After the detection of the activity of laccase in vitro, the affinity of the substrate conversion would be increased using a quick-change PCR.
We planned to perform the analytical assays with our own expressed laccases as well as with laccase from Trametes versicolor in order to generate comparable values.
As we try to degrade a wide range of substances in wastewater with our laccase, we also wanted to measure the kinetic degradation values for different substances. Since it was very difficult to find comparable degradation values for different substances during our research, we would have also done this with the laccase from T. versicolor, so our work would have been useful for future projects.
In addition to our laccases, we were also focusing on the degradation of azithromycin via the enzyme EreB. Here too, we would have transformed and expressed the enzyme into E. coli at the beginning of our laboratory time. To detect the degradation of azithromycin, we were planning a Kirby-Bauer assay[105]. Just as with the laccases, we would have performed HPLC to measure kinetic activity, as well as a LC-MS. To increase the substrate affinity of the enzyme, we would have performed site saturation mutagenesis. Our modeling team is also working on a rational design of the enzyme.

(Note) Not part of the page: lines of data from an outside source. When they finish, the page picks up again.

-- ==== Sys2Proof/Machine/Operands.lean ====
section
/-! DEFINITION. The notation of 00_scope.md R8 over integers, and the operand forms: the register file's read and write
of one pattern, the multiplier's six-bit operand, the shift. -/

namespace Sys2Proof.Machine

/-- `u_n(v)` as the pattern it spells (00_scope.md R8). -/
def uBits (n : Nat) (v : Int) : BitVec n := BitVec.ofInt n v

/-- `s_n(p)`, the signed reading of a pattern (00_scope.md R8). -/
def sRead {n : Nat} (p : BitVec n) : Int := p.toInt

/-- `wrap(v)` (00_scope.md R8). -/
def wrap (v : Int) : Int := sRead (uBits Config.regw v)

/-- `a | b` on integers (00_scope.md R8): the OR of the `REGW`-bit patterns, read back as signed. -/
def orInt (a b : Int) : Int := sRead (uBits Config.regw a ||| uBits Config.regw b)

/-- `v[5:0]` of a register value: its low six bits (00_scope.md R8; 43_booth_multiplier.md R92). -/
def low6 (v : Int) : BitVec 6 := uBits 6 v

/-- `wrap(v * 2^n)` (41_rtype_alu.md R73): a count of `REGW` or more gives 0, and the power is not built then. -/
def shiftLeftWrap (v : Int) (n : Nat) : Int := if n < Config.regw then wrap (v * 2 ^ n) else 0

/-- The pattern register `r` holds. -/
def RegFile.get (f : RegFile) : Reg → Word
  | .s0 => f.s0
  | .r1 => f.r1
  | .r2 => f.r2
  | .r3 => f.r3
  | .r4 => f.r4
  | .r5 => f.r5
  | .r6 => f.r6
  | .r7 => f.r7

/-- The register file with pattern `p` in register `r`, every other register as before. -/
def RegFile.set (f : RegFile) (r : Reg) (p : Word) : RegFile :=
  match r with
  | .s0 => { f with s0 := p }
  | .r1 => { f with r1 := p }
  | .r2 => { f with r2 := p }
  | .r3 => { f with r3 := p }
  | .r4 => { f with r4 := p }
  | .r5 => { f with r5 := p }
  | .r6 => { f with r6 := p }
  | .r7 => { f with r7 := p }

end Sys2Proof.Machine
end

All assays would have been performed with both the naturally occurring enzyme variant and the optimized variant to generate comparability.
The next step would have been an implementation of our selected enzymes in a B. subtilis biofilm. We planned to realize this via a tasA fusion protein. To prove our concept, our biofilm sub-group has worked on an assay used to immobilize a fusion protein from tasA and sfGFP in the biofilm matrix. The assay has already been performed with larger proteins, so we are positively encouraged to have it performed successfully with our laccases or EreB. A laccase-tasA and EreB-tasA fusion protein has already been designed for this purpose and would have been transformed and expressed in B. subtilis if it had been possible to go into the laboratory. This way, we would have managed to immobilize the active enzyme in the outer biofilm matrix, which harmful drugs and pharmaceuticals in wastewater reach without complications.